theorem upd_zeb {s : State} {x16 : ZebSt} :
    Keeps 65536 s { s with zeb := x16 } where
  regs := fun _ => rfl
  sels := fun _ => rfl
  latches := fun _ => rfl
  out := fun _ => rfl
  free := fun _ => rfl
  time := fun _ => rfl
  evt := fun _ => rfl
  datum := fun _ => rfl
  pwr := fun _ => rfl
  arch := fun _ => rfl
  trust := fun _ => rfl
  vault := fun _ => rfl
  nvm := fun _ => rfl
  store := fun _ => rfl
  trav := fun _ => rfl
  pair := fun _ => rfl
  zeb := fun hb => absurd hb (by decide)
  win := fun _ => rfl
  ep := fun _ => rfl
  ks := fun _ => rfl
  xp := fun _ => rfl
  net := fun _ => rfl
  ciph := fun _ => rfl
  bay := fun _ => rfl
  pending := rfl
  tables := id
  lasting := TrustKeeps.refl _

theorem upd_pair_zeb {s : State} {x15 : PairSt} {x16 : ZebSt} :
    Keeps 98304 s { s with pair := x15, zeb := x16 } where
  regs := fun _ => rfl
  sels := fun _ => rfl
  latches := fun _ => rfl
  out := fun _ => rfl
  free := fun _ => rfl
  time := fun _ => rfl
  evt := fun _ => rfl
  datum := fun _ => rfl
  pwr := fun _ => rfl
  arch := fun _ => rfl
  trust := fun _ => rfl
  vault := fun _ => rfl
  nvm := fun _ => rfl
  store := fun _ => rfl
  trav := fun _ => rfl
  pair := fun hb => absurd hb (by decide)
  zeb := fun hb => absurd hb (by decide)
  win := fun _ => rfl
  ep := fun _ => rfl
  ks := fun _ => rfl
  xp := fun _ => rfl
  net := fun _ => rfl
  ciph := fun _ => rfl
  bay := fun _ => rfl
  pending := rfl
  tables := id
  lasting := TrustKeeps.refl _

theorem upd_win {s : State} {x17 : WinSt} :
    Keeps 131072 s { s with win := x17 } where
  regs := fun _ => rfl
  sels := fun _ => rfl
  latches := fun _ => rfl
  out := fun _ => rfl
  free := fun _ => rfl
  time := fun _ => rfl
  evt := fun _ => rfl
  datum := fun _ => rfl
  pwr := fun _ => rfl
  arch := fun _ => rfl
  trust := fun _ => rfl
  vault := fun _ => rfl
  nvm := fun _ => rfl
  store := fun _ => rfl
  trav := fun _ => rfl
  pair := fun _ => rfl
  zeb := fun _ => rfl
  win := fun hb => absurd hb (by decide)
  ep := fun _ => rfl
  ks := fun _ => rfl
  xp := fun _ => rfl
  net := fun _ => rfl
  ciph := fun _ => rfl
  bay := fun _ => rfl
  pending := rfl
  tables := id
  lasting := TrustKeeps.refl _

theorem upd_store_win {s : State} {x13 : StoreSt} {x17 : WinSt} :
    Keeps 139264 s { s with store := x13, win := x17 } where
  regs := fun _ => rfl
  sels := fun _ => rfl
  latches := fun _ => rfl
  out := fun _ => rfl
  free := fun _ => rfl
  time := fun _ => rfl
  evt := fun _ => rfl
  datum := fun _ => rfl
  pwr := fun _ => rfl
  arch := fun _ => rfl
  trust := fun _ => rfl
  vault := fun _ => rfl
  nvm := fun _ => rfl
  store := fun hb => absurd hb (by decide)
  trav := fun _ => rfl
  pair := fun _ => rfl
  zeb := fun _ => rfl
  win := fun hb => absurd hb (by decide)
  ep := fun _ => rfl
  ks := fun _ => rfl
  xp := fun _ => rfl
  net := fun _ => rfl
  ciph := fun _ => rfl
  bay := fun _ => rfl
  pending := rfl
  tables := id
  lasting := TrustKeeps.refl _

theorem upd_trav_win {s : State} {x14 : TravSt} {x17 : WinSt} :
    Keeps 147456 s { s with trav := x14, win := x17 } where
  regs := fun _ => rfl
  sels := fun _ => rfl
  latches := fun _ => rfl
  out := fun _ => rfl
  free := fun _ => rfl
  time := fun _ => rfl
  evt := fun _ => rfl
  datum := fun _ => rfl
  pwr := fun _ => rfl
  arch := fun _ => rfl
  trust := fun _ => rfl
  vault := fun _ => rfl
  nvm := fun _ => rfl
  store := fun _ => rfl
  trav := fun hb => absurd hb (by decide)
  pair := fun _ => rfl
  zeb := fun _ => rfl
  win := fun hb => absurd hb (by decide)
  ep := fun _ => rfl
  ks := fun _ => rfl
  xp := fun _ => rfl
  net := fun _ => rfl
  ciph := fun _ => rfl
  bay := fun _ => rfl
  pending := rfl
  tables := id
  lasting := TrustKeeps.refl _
────
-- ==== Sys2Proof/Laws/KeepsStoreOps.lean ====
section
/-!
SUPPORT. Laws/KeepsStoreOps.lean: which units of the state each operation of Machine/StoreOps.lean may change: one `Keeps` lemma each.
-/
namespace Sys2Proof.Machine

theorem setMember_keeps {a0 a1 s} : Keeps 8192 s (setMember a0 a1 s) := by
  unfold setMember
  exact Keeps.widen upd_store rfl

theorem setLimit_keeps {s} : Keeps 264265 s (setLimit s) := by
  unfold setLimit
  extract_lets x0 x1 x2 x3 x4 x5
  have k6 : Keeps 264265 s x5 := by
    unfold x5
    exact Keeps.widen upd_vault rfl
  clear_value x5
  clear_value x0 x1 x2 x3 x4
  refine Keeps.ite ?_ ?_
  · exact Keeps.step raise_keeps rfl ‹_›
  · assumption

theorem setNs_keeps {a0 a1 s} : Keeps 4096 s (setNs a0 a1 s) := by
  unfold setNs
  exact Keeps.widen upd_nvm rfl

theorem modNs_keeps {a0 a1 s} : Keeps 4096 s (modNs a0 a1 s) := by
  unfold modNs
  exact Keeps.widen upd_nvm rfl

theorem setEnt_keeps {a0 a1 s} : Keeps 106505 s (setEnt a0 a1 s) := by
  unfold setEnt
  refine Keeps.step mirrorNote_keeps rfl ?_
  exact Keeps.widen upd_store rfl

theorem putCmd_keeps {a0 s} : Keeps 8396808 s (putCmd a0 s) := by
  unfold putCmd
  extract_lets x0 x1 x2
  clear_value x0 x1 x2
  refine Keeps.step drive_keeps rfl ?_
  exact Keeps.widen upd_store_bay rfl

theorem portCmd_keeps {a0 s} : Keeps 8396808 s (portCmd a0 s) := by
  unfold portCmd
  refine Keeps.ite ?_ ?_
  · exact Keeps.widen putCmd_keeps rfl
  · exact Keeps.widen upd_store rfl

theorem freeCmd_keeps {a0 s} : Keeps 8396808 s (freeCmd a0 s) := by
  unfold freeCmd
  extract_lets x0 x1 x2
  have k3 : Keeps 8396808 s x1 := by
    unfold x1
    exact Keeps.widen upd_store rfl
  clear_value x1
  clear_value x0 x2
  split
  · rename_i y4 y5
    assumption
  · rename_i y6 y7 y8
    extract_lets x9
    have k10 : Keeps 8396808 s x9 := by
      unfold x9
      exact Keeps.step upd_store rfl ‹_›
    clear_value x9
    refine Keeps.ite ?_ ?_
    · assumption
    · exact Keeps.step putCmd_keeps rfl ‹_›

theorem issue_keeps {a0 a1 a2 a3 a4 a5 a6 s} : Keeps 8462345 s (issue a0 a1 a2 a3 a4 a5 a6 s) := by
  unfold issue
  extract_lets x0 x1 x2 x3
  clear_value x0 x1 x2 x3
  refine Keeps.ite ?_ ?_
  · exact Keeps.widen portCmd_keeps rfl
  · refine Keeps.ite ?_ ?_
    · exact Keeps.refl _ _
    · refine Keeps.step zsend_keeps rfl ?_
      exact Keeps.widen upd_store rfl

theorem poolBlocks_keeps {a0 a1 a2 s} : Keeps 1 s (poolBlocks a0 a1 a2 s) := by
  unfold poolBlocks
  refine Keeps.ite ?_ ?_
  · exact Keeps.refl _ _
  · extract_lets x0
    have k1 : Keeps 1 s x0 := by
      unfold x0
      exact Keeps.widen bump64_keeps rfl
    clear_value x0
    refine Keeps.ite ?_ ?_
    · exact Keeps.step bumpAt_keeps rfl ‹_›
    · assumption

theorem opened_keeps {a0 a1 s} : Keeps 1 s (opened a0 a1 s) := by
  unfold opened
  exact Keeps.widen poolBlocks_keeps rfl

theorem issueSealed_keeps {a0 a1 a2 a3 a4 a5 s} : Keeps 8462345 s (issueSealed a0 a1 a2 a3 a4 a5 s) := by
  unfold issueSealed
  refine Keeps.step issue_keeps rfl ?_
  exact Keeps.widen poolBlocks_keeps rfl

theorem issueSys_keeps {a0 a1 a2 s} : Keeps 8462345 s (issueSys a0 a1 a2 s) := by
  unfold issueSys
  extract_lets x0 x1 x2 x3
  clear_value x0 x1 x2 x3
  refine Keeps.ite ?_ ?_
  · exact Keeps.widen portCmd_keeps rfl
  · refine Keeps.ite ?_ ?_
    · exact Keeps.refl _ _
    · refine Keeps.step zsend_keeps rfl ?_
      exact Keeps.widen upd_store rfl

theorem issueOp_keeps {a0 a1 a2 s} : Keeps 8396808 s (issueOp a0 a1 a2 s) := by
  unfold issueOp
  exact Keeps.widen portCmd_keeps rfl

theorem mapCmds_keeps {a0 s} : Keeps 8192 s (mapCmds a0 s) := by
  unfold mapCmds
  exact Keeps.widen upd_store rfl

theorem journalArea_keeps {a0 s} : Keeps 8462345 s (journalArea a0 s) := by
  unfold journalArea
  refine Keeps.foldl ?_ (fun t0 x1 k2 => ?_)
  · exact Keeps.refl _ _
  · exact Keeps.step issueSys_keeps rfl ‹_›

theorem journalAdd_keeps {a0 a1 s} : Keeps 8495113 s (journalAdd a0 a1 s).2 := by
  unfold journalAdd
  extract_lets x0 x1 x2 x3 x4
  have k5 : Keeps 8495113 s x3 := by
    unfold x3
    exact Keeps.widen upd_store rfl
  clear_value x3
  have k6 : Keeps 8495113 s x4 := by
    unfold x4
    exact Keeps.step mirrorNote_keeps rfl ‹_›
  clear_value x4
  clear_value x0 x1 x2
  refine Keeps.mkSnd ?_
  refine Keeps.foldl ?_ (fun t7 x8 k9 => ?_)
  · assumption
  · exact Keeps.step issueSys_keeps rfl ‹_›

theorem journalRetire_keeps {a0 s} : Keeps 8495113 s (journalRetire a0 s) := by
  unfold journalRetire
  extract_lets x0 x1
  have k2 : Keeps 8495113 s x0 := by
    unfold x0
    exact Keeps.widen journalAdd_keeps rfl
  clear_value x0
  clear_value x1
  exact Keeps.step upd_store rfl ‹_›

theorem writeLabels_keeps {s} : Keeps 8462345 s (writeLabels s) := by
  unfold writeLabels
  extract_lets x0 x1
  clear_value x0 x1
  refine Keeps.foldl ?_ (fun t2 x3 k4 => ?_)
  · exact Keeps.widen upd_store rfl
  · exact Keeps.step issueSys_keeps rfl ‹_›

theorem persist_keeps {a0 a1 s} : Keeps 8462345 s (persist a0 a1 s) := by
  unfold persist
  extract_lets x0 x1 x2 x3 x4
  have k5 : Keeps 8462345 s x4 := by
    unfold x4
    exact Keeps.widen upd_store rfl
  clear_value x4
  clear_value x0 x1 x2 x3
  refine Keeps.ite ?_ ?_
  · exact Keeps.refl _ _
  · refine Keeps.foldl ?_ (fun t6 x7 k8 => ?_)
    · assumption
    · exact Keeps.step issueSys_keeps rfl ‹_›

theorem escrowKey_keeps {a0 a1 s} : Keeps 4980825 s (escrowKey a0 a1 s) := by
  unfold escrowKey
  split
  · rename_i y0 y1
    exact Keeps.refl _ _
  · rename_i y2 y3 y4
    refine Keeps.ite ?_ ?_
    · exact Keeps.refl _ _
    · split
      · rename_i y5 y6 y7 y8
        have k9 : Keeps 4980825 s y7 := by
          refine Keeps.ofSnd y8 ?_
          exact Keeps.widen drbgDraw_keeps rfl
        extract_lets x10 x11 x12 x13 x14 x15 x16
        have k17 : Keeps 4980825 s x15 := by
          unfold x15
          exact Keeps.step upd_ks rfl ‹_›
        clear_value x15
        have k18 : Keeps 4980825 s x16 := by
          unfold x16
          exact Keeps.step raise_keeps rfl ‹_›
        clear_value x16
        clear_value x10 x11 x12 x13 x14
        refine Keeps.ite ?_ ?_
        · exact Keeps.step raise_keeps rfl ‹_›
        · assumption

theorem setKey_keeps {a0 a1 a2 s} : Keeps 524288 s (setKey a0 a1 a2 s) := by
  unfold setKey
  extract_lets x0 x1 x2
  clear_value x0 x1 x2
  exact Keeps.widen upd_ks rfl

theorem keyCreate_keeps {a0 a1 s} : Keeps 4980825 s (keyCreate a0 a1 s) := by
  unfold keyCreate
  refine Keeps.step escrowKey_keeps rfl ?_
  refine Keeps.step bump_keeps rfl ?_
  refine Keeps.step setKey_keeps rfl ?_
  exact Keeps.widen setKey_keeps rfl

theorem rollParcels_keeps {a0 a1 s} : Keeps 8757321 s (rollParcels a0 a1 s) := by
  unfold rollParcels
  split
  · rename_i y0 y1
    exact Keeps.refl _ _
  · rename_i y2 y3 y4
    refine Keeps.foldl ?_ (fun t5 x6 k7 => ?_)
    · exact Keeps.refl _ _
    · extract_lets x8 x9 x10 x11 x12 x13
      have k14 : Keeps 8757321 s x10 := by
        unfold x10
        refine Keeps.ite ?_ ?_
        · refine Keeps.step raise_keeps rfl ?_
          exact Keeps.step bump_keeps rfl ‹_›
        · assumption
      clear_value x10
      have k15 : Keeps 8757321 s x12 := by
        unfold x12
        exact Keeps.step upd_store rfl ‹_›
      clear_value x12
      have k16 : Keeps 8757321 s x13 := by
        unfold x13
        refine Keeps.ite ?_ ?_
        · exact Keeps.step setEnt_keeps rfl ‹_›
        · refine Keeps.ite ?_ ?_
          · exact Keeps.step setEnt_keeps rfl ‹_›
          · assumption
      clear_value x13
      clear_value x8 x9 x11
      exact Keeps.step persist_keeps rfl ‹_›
────
_Work instructions_
Please return all lines above in which the string "rollParcels" is found.

_Solved problem_
theorem rollParcels_keeps {a0 a1 s} : Keeps 8757321 s (rollParcels a0 a1 s) := by
  unfold rollParcels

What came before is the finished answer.